Read Unbecoming Page 5


  Mary strokes the material in awe. ‘Where did you get it?’

  ‘Never you mind.’

  No one has silk any more. Not new at least and never so much of it. ‘It must’ve cost a fortune!’

  ‘Don’t you worry about that.’

  Pat comes in from the kitchen, teapot in hand. She stops, openmouthed, by Mary’s chair and stares at the material draped across her sister’s knees. ‘Whatever’s that?’

  ‘It’s for me,’ Mary says. She can’t believe it. She looks up at her father, amazed. ‘Was it more than five pounds?’

  He taps his nose. ‘Ask me no questions and I’ll tell you no lies.’

  Pat sets the teapot on the table. ‘We’ve still to pay this month’s bills.’ Her voice has a brittle edge to it and Mary feels an increasingly familiar stab of guilt.

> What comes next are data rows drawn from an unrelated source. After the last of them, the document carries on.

-- ==== Sys2Proof/Laws/Phases.lean ====
section
/-! SUPPORT. The induction of a whole step, for a property that changes its form inside a command: what must be shown
of each elementary effect (`Phases`), and that then every step keeps the property (`Phases.step`). -/

namespace Sys2Proof.Machine

/-- The forms a property `I` of whole steps takes inside a command, and what each effect must show.
`M`: between effects of no particular kind. `W`: in a WRITE past its first-call work. `P`: in a push loop.
`T`: Finish is over. `C`: nothing is live any more. `H len n`: a READ of length `len` has taken `n` header bytes.
`R len`: in a READ past its first-call work. `L len room w`: in READ's loop, `w` produced, `room` left. -/
structure Phases (I M W P T C : State → Prop) (H : Nat → Nat → State → Prop) (R : Nat → State → Prop)
    (L : Nat → Nat → Bytes → State → Prop) : Prop where
  start : ∀ s, I s → s.inFlight = none → M s
  rest : ∀ s, M s → I s
  take : ∀ s rest, M s → M (s.takeCommand rest)
  data : ∀ s b, M s → M (s.withData b)
  answer : ∀ s r, M s → r.returned = [] → I (s.respond r)
  flush : ∀ s p d a, M s → s.disposed = false → M (s.exchanged p d (.chFlush a))
  length : ∀ s p d a, M s → s.disposed = false → M (s.exchanged p d (.chLength a))
  stuckFlush : ∀ s, M s → s.disposed = false → I (s.paused (.stuck .chFlush))
  stuckLength : ∀ s, M s → s.disposed = false → I (s.paused (.stuck .chLength))
  -- WRITE
  enterWriter : ∀ s, M s → s.disposed = false → s.streamMode = .undefined → ¬(s.flavor = .gzip ∧ s.cmode = .compress) →
    W (s.setMode .writer)
  emitted : ∀ s m p d, M s → s.disposed = false → s.streamMode = .undefined → s.flavor = .gzip → s.cmode = .compress →
    s.mtimeFixed = some m →
    W (((s.setMode .writer).exchanged p d (.chWrite (headerBytes s.plat m) .ok)).hdrEmitted m)
  emitFailed : ∀ s m p d e k, M s → s.disposed = false → s.streamMode = .undefined → s.flavor = .gzip →
    s.cmode = .compress → s.mtimeFixed = some m → k ≤ (headerBytes s.plat m).length →
    M ((s.setMode .writer).exchanged p d (.chWrite (headerBytes s.plat m) (.fail e k)))
  timed : ∀ s t p d p' d', M s → s.disposed = false → s.streamMode = .undefined → s.flavor = .gzip →
    s.cmode = .compress → s.mtimeFixed = none →
    W ((((s.setMode .writer).exchanged p d (.clock t)).exchanged p' d'
      (.chWrite (headerBytes s.plat (BitVec.ofInt 32 t)) .ok)).hdrEmitted (BitVec.ofInt 32 t))
  timedFailed : ∀ s t p d p' d' e k, M s → s.disposed = false → s.streamMode = .undefined → s.flavor = .gzip →
    s.cmode = .compress → s.mtimeFixed = none → k ≤ (headerBytes s.plat (BitVec.ofInt 32 t)).length →
    M (((s.setMode .writer).exchanged p d (.clock t)).exchanged p' d'
      (.chWrite (headerBytes s.plat (BitVec.ofInt 32 t)) (.fail e k)))
  stuckEmit : ∀ s m, M s → s.disposed = false → s.streamMode = .undefined → s.flavor = .gzip → s.cmode = .compress →
    s.mtimeFixed = some m → I ((s.setMode .writer).paused (.stuck .chWrite))
  stuckClock : ∀ s, M s → s.disposed = false → s.streamMode = .undefined → s.flavor = .gzip → s.cmode = .compress →
    s.mtimeFixed = none → I ((s.setMode .writer).paused (.stuck .clock))
  stuckTimed : ∀ s t p d, M s → s.disposed = false → s.streamMode = .undefined → s.flavor = .gzip →
    s.cmode = .compress → s.mtimeFixed = none →
    I (((s.setMode .writer).exchanged p d (.clock t)).paused (.stuck .chWrite))
  stayWriter : ∀ s, M s → s.disposed = false → s.streamMode = .writer → W s
  written : ∀ s, W s → M s
  feed : ∀ s, W s → W (s.crcFeed s.caller)
  togetherW : ∀ s, W s → s.engLive = s.wbLive
  initFailedW : ∀ s p d msg, W s → s.engLive = false →
    M (s.exchanged p d (.engInit s.cmode s.initLevel s.wantHeader (.fail msg)))
  startedW : ∀ s p d p' d' u b, W s → s.engLive = false → s.workbufSize ≤ b.length →
    P (((((s.exchanged p d (.engInit s.cmode s.initLevel s.wantHeader (.ok u))).setEngLive true).exchanged p' d'
      (.poolLease s.workbufSize b)).leased b).loadWindow s.caller)
  stuckInitW : ∀ s, W s → s.engLive = false → I (s.paused (.stuck .engInit))
  stuckLeaseW : ∀ s p d u, W s → s.engLive = false →
    I (((s.exchanged p d (.engInit s.cmode s.initLevel s.wantHeader (.ok u))).setEngLive true).paused
      (.stuck .poolLease))
  loaded : ∀ s, W s → s.engLive = true → P (s.loadWindow s.caller)
  pushFailed : ∀ s flush p d a, P s → stepFits s.window s.wbLen a = true → a.status.isFailure = true →
    M (((s.exchanged p d (.engStep flush s.cmode s.window s.wbLen a)).afterStep a).setWork
      (memWrite s.work 0 a.produced)) ∧
    T (((s.exchanged p d (.engStep flush s.cmode s.window s.wbLen a)).afterStep a).setWork
      (memWrite s.work 0 a.produced))
  quiet : ∀ s flush p d a, P s → stepFits s.window s.wbLen a = true → a.status.isFailure = false → a.produced = [] →
    P (((s.exchanged p d (.engStep flush s.cmode s.window s.wbLen a)).afterStep a).setWork s.work)
  pushed : ∀ s flush p d p' d' a, P s → stepFits s.window s.wbLen a = true → a.status.isFailure = false →
    a.produced ≠ [] →
    P ((((s.exchanged p d (.engStep flush s.cmode s.window s.wbLen a)).afterStep a).setWork
      (memWrite s.work 0 a.produced)).exchanged p' d' (.chWrite a.produced .ok))
  unwritten : ∀ s flush p d p' d' a e k, P s → stepFits s.window s.wbLen a = true → a.status.isFailure = false →
    a.produced ≠ [] → k ≤ a.produced.length →
    M ((((s.exchanged p d (.engStep flush s.cmode s.window s.wbLen a)).afterStep a).setWork
      (memWrite s.work 0 a.produced)).exchanged p' d' (.chWrite a.produced (.fail e k))) ∧
    T ((((s.exchanged p d (.engStep flush s.cmode s.window s.wbLen a)).afterStep a).setWork
      (memWrite s.work 0 a.produced)).exchanged p' d' (.chWrite a.produced (.fail e k)))
  pushDone : ∀ s, P s → M s
  stuckPush : ∀ s, P s → I (s.paused (.stuck .engStep))
  stuckWrite : ∀ s flush p d a, P s → stepFits s.window s.wbLen a = true → a.status.isFailure = false →
    a.produced ≠ [] →
    I ((((s.exchanged p d (.engStep flush s.cmode s.window s.wbLen a)).afterStep a).setWork
      (memWrite s.work 0 a.produced)).paused (.stuck .chWrite))
  pauseWrite : ∀ s, P s → I (s.paused .writeLoop)
  resumeWrite : ∀ s, I s → s.inFlight = some .writeLoop → P s.resumed
  -- CLOSE
  finishing : ∀ s, M s → s.disposed = false → s.engLive = true → s.streamMode = .writer → P s
  flushed : ∀ s p d u, P s → ¬(s.flavor = .gzip ∧ s.cmode = .compress) → T (s.exchanged p d (.chFlush (.ok u)))
  flushFailed : ∀ s p d e, P s → T (s.exchanged p d (.chFlush (.fail e)))
  trailed : ∀ s p d p' d' u, P s → s.flavor = .gzip → s.cmode = .compress →
    T ((s.exchanged p d (.chFlush (.ok u))).exchanged p' d' (.chWrite s.trailerBytes .ok))
  trailFailed : ∀ s p d p' d' u e k, P s → s.flavor = .gzip → s.cmode = .compress → k ≤ s.trailerBytes.length →
    T ((s.exchanged p d (.chFlush (.ok u))).exchanged p' d' (.chWrite s.trailerBytes (.fail e k)))
  stuckFinish : ∀ s, P s → I (s.paused (.stuck .chFlush))
  stuckTrailer : ∀ s p d u, P s → s.flavor = .gzip → s.cmode = .compress →
    I ((s.exchanged p d (.chFlush (.ok u))).paused (.stuck .chWrite))
  pauseFinish : ∀ s, P s → I (s.paused .finishLoop)
  resumeFinish : ∀ s, I s → s.inFlight = some .finishLoop → P s.resumed
  unfinished : ∀ s, M s → s.disposed = false → (s.engLive = true → s.streamMode ≠ .writer) → T s
  togetherT : ∀ s, T s → s.engLive = s.wbLive
  stuckEnd : ∀ s, T s → s.engLive = true → I (s.paused (.stuck .engEnd))
  stuckRelease : ∀ s p d, T s → s.engLive = true →
    I (((s.exchanged p d (.engEnd s.cmode)).setEngLive false).paused (.stuck .poolRelease))
  stuckClose : ∀ s, C s → s.leaveOpen = false → I (s.paused (.stuck .chClose))
  torn : ∀ s p p' d d', T s → s.engLive = true → C (s.tornDown p p' d d')
  bare : ∀ s, T s → s.engLive = false → C s
  left : ∀ s, C s → s.leaveOpen = true → M s.setDisposed
  closed : ∀ s p d a, C s → s.leaveOpen = false → M (s.exchanged p d (.chClose a)).setDisposed
  -- READ
  enterReader : ∀ s, M s → s.disposed = false → s.streamMode = .undefined →
    ¬(s.flavor = .gzip ∧ s.cmode = .decompress) → R s.caller.length (s.setMode .reader)
  enterParser : ∀ s, M s → s.disposed = false → s.streamMode = .undefined → s.flavor = .gzip →
    s.cmode = .decompress → H s.caller.length 0 (s.setMode .reader)
  stayReader : ∀ s, M s → s.disposed = false → s.streamMode = .reader → R s.caller.length s
  drew : ∀ len n s ts b p d, H len n s → ReadRun ts b → H len (n + b.length) (s.exchangedAll p d ts)
  unparsed : ∀ len n s, H len n s → M s
  stuckParse : ∀ len n s, H len n s → I (s.paused (.stuck .chRead))
  empty : ∀ len s, H len 0 s → M s.hdrEmpty
  parsed : ∀ len s (h : HdrFields), H len h.total s → 10 ≤ h.total → h.name.isSome = flgFname h.flg →
    h.comment.isSome = flgFcomment h.flg → R len (s.hdrParsed h)
  pauseName : ∀ len s (h : HdrFields) acc, H len (h.total + acc.length) s → 10 ≤ h.total → h.name = none →
    h.comment = none → flgFname h.flg = true → I (s.paused (.nameLoop len h acc))
  resumeName : ∀ len s (h : HdrFields) acc, I s → s.inFlight = some (.nameLoop len h acc) →
    H len (h.total + acc.length) s.resumed ∧ 10 ≤ h.total ∧ h.name = none ∧ h.comment = none ∧ flgFname h.flg = true
  pauseComment : ∀ len s (h : HdrFields) acc, H len (h.total + acc.length) s → 10 ≤ h.total →
    h.name.isSome = flgFname h.flg → h.comment = none → flgFcomment h.flg = true →
    I (s.paused (.commentLoop len h acc))
  resumeComment : ∀ len s (h : HdrFields) acc, I s → s.inFlight = some (.commentLoop len h acc) →
    H len (h.total + acc.length) s.resumed ∧ 10 ≤ h.total ∧ h.name.isSome = flgFname h.flg ∧ h.comment = none ∧
      flgFcomment h.flg = true
  reading : ∀ len s, R len s → M s
  togetherR : ∀ len s, R len s → s.engLive = s.wbLive
  initFailedR : ∀ len s p d msg, R len s → s.hdrState ≠ .empty → s.engLive = false →
    M (s.exchanged p d (.engInit s.cmode s.initLevel s.wantHeader (.fail msg)))
  startedR : ∀ len s p d p' d' u b, R len s → s.hdrState ≠ .empty → s.engLive = false → s.workbufSize ≤ b.length →
    L len len [] ((((s.exchanged p d (.engInit s.cmode s.initLevel s.wantHeader (.ok u))).setEngLive true).exchanged p' d'
      (.poolLease s.workbufSize b)).leased b)
  stuckInitR : ∀ len s, R len s → s.hdrState ≠ .empty → s.engLive = false → I (s.paused (.stuck .engInit))
  stuckLeaseR : ∀ len s p d u, R len s → s.hdrState ≠ .empty → s.engLive = false →
    I (((s.exchanged p d (.engInit s.cmode s.initLevel s.wantHeader (.ok u))).setEngLive true).paused
      (.stuck .poolLease))
  looping : ∀ len s, R len s → s.hdrState ≠ .empty → s.engLive = true → L len len [] s
  pulled : ∀ len room w s p d k, L len room w s → s.inAvail = 0 → s.noMoreInput = false → k.length ≤ s.wbLen →
    L len room w ((s.exchanged p d (.chRead s.wbLen (.ok k))).pulled k)
  pullFailed : ∀ len room w s p d e, L len room w s → s.inAvail = 0 → s.noMoreInput = false →
    M (s.exchanged p d (.chRead s.wbLen (.fail e)))
  stuckChunk : ∀ len room w s, L len room w s → s.inAvail = 0 → s.noMoreInput = false → I (s.paused (.stuck .chRead))
  stuckPull : ∀ len room w s, L len room w s → 0 < room → I (s.paused (.stuck .engStep))
  stepFailed : ∀ len room w s flush p d a, L len room w s → 0 < room → stepFits s.window room a = true →
    a.status.isFailure = true →
    M (((s.exchanged p d (.engStep flush s.cmode s.window room a)).afterStep a).setCaller
      (memWrite s.caller w.length a.produced))
  stepped : ∀ len room w s flush p d a, L len room w s → 0 < room → stepFits s.window room a = true →
    a.status.isFailure = false →
    L len (room - a.produced.length) (w ++ a.produced)
      (((s.exchanged p d (.engStep flush s.cmode s.window room a)).afterStep a).setCaller
        (memWrite s.caller w.length a.produced))
  pauseRead : ∀ len room w s, L len room w s → 0 < room → s.noMoreInput = false → I (s.paused (.readLoop len room w))
  resumeRead : ∀ len room w s, I s → s.inFlight = some (.readLoop len room w) → L len room w s.resumed ∧ 0 < room
  counted : ∀ len room w s, L len room w s →
    I ((s.crcFeed w).respond (.ok (.read (len - room) (s.crcFeed w).caller)))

Dad’s apologies are becoming more extravagant. He bought her a pair of kid gloves only last week and a box of hankies the week before – hand-embroidered and all the way from China. Mary loved the surprise and exotica of them, but Pat thought them ‘wasteful’, dragging Mary into the hallway to tell her that if she’d only stop being so wilful there’d be no need for Dad’s reckless spending.

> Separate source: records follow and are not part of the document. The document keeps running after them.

-- ==== Sys2Proof/Laws/PerInstr.lean ====
section
/-! SUPPORT. What holds of every instruction as syntax, one lemma a constructor: the fields of its word are the ones
30_encoding.md R142 lists. -/

namespace Sys2Proof.Laws.WordFields

/-- The opcode of R142. -/
def opcode : Instr → Byte
  | .write _ => 0x01
  | .read _ => 0x02
  | .flush => 0x03
  | .close => 0x04
  | .seek _ _ => 0x05
  | .getpos => 0x06
  | .setpos _ => 0x07
  | .setlen _ => 0x08
  | .getlen => 0x09
  | .rdstat _ => 0x0A

/-- The SEL operand, 0 where R142 requires it to be. -/
def selector : Instr → Byte
  | .seek _ origin => origin
  | .rdstat sel => sel
  | .write _ | .read _ | .flush | .close | .getpos | .setpos _ | .setlen _ | .getlen => 0

/-- The LEN operand, 0 where R142 requires it to be. -/
def length : Instr → U32
  | .write len => len
  | .read len => len
  | .seek offset _ => offset
  | .setpos value => value
  | .setlen value => value
  | .flush | .close | .getpos | .getlen | .rdstat _ => 0

/-- The word has the row's opcode, its operands in SEL and LEN, and RSV 0. -/
def Statement (i : Instr) : Prop :=
  opcOf i.encode = opcode i ∧ selOf i.encode = selector i ∧ rsvOf i.encode = 0 ∧ lenOf i.encode = length i

theorem write (len : U32) : Statement (.write len) := by simp [Statement, Instr.encode, opcode, selector, length]

theorem read (len : U32) : Statement (.read len) := by simp [Statement, Instr.encode, opcode, selector, length]

theorem flush : Statement .flush := by simp [Statement, Instr.encode, opcode, selector, length]

theorem close : Statement .close := by simp [Statement, Instr.encode, opcode, selector, length]

theorem seek (offset : U32) (origin : Byte) : Statement (.seek offset origin) := by
  simp [Statement, Instr.encode, opcode, selector, length]

theorem getpos : Statement .getpos := by simp [Statement, Instr.encode, opcode, selector, length]

theorem setpos (value : U32) : Statement (.setpos value) := by
  simp [Statement, Instr.encode, opcode, selector, length]

theorem setlen (value : U32) : Statement (.setlen value) := by
  simp [Statement, Instr.encode, opcode, selector, length]

theorem getlen : Statement .getlen := by simp [Statement, Instr.encode, opcode, selector, length]

theorem rdstat (sel : Byte) : Statement (.rdstat sel) := by
  simp [Statement, Instr.encode, opcode, selector, length]

end Sys2Proof.Laws.WordFields
end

  ‘I don’t ask for presents,’ Mary had hissed back at her. ‘He’s making up for his bad temper!’

  ‘And why does he manage to keep his temper with me?’

  ‘Because you’re so well-behaved.’

  Pat was pleased with that answer. Being ‘good’ was her small delight – to be the one who could predict Dad, who could tell the difference between ‘tight-but-good-spirited’ and ‘drunk-and-grief-stricken’, who knew from the way he shut the door after coming in from the pub if he needed his pipe and slippers and her company by the fire, or if he’d rather be alone in the sitting room with the photograph album and his whisky.

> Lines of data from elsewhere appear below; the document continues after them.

-- ==== Sys2Proof/Tests/Slice0.lean ====
section
/-! SUPPORT. Tests of the model, each expected result from spec/ (the id of its vector in 95_test_vectors.md stands in its
docstring), and for every statement of Certificates/Slice0/Obligations.lean that has hypotheses a witness: concrete
states and operands that meet them together. -/

namespace Sys2Proof.Tests

open Sys2Proof.Machine

/-! ### Well-formedness -/

/-- L2.2: a SEEK of origin 3 is ill-formed. -/
theorem test_wf_seek_origin_3 : (Instr.seek 0 3).wf = false := by decide

/-- L2.2: an RDSTAT of selector 0x16 is ill-formed. -/
theorem test_wf_rdstat_0x16 : (Instr.rdstat 0x16).wf = false := by decide

/-! ### Decoding: the words of L2.1 and L2.2 -/

/-- L2.1 `write "abc"`. -/
theorem test_decode_write : decode 0x0000000300000001 = .ok (.write 3) := by decide

/-- L2.1 `read 10`. -/
theorem test_decode_read : decode 0x0000000A00000002 = .ok (.read 10) := by decide

/-- L2.1 `flush`. -/
theorem test_decode_flush : decode 0x0000000000000003 = .ok .flush := by decide

/-- L2.1 `close` and `dispose`. -/
theorem test_decode_close : decode 0x0000000000000004 = .ok .close ∧ Instr.dispose = .close := by decide

/-- L2.1 `seek 7, end`. -/
theorem test_decode_seek : decode 0x0000000700000205 = .ok (.seek 7 2) := by decide

/-- L2.1 `getpos`. -/
theorem test_decode_getpos : decode 0x0000000000000006 = .ok .getpos := by decide

/-- L2.1 `setpos 0`. -/
theorem test_decode_setpos : decode 0x0000000000000007 = .ok (.setpos 0) := by decide

/-- L2.1 `setlen 5`. -/
theorem test_decode_setlen : decode 0x0000000500000008 = .ok (.setlen 5) := by decide

/-- L2.1 `getlen`. -/
theorem test_decode_getlen : decode 0x0000000000000009 = .ok .getlen := by decide

/-- L2.1 `hdrbytes`. -/
theorem test_decode_rdstat : decode 0x0000000000000F0A = .ok Instr.hdrbytes := by decide

/-- L2.2: each illegal word, with the reason given there. -/
theorem test_decode_illegal :
    decode 0x0000000000000000 = .error .opcode ∧ decode 0x000000000000000B = .error .opcode ∧
    decode 0x00000000000000FF = .error .opcode ∧ decode 0x0000000000010001 = .error .reserved ∧
    decode 0x0000000000000103 = .error .selector ∧ decode 0x0000000100000003 = .error .length ∧
    decode 0x0000000000000104 = .error .selector ∧ decode 0x0000000000000305 = .error .origin ∧
    decode 0x000000000000160A = .error .register ∧ decode 0x0000000100000009 = .error .length ∧
    decode 0x0000000000000102 = .error .selector := by decide

/-- L2.1: the lines as text. -/
theorem test_assemble :
    assembleLine "write \"abc\"  ; three bytes".toList = .line (.write [0x61, 0x62, 0x63]) ∧
    assembleLine "seek 7, end".toList = .line (.seek 7 2) ∧
    assembleLine "rdstat HDR_BYTES".toList = .line (.rdstat 0x0F) ∧
    assembleLine "seek 7 end".toList = .malformed := by decide

/-! ### Small states -/

/-- An instance of working-buffer size 16 and fixed timestamp 0. -/
def block (flavor : Flavor) (cmode : CMode) : State :=
  State.fresh {} { flavor := flavor, cmode := cmode, level := 6, leaveOpen := false, wbSize := some 16, mtimeFixed := some 0 }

  ‘It’s not his fault,’ Pat said. ‘It’s the sorrow.’

  And because Pat had been twelve when Mum died, she understood how that felt. And because Mary had only been three days old, she wasn’t supposed to understand it at all.

  But sometimes Mary dared to creep into Dad’s bedroom to look at the wedding photo and touch Mum’s face through the glass. Here was a mother who had lost son after son at birth, who had been warned by a doctor never to have more children, but who had refused to listen. Here was a mother who said, ‘I’m having one more and this last one will be the best of the bunch!’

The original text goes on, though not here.